6.18 on bare metal seems to work. (see earlier remarks on cachyos)

b90g avatar Dec 07 '25 11:12 b90g

It will be most effective if you build directly from Linux git clone, skipping qubes builder... You'll need either a trusted VM, or building it in dom0. The former is more correct approach, the latter is slightly easier. Generally, the approach would be:

  1. git clone https://git.kernel.org/pub/scm/linux/kernel/git/torvalds/linux.git (it will take a few GB of space)
  2. git verify-tag v6.16 (you'll need to import keys first - you have them in builderv2/artifacts/sources/linux-kernel/*.asc already)
  3. Take kernel config from /boot/config-* and copy to .config in kernel sources.
  4. git bisect start v6.16 v6.15.11

And then test the version you get this way, after which you select git bisect good or git bisect bad to report the result and get new version to test.

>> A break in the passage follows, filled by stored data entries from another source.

/-- The dispatcher performs the LAUNCH of the next posted packet (R42, R449). -/
def State.serveSubmission (s : State) (ctx : Nat) : Option State :=
  let x := s.context ctx
  let i := s.ctl ctx 0x08
  if !x.enabled || x.stopped || s.ctl ctx 0 ≤ i then none
  else
    let d := (s.homeDie x.area).getD 0
    let slot := x.area + 0x1000 + 128 * (i % 256)
    let p := BitVec.ofNat 1024 (s.readNat slot 128)
    let s := (s.correct x.area 64).correct slot 128
    match launchCode s d true p with
    | some e => some (s.consumePacket ctx i e)
    | none =>
      match launchProbe (askerDie ctx d) p s with
      | (s', some (f, acc)) =>
        if f.code = cPage then (if s.asking d ctx f.addr then none else some (s'.agentFault d ctx acc f.addr f.hint))
        else some (s'.consumePacket ctx i (Config.submitStatus i).toNat)
      | (s', none) =>
        if s'.launchRoom d p then some ((s'.createLaunch d ctx (pkPrio p) p).1.consumePacket ctx i 0) else none
def execDispatcherLaunchService (ctx : Nat) (s : State) : Host.Outcome State Fault Refusal := occur (s.serveSubmission ctx)

end Sys2Proof.Machine
end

The build itself would be something like this (make a short script, it will be easier this way):

set -xe
make olddefconfig
make -j$(nproc) WERROR=0
make modules_install install

The above would work in dom0. If building in VM, replace the last line with:

rm -rf out
mkdir -p out
make INSTALL_MOD_PATH=$PWD/out INSTALL_PATH=$PWD/out INSTALLKERNEL=/bin/true modules_install install

And then copy out dir to dom0 to appropriate places (/lib/modules and /boot according as in the out dir), and then call dracut -f --kver $NEW_KERNEL_VERSION && grub2-mkconfig -o /boot/grub2/grub.cfg (where $NEW_KERNEL_VERSION is the version as in the out/lib/modules/ dir name).

Note you'll need to manually remove old (test) kernels after this whole operation...

marmarek avatar Dec 07 '25 13:12 marmarek

At each iteration, make sure you boot the kernel you just built, not just the newest one - might be easier if you remove the one from previous attempt from /boot before copying new one in.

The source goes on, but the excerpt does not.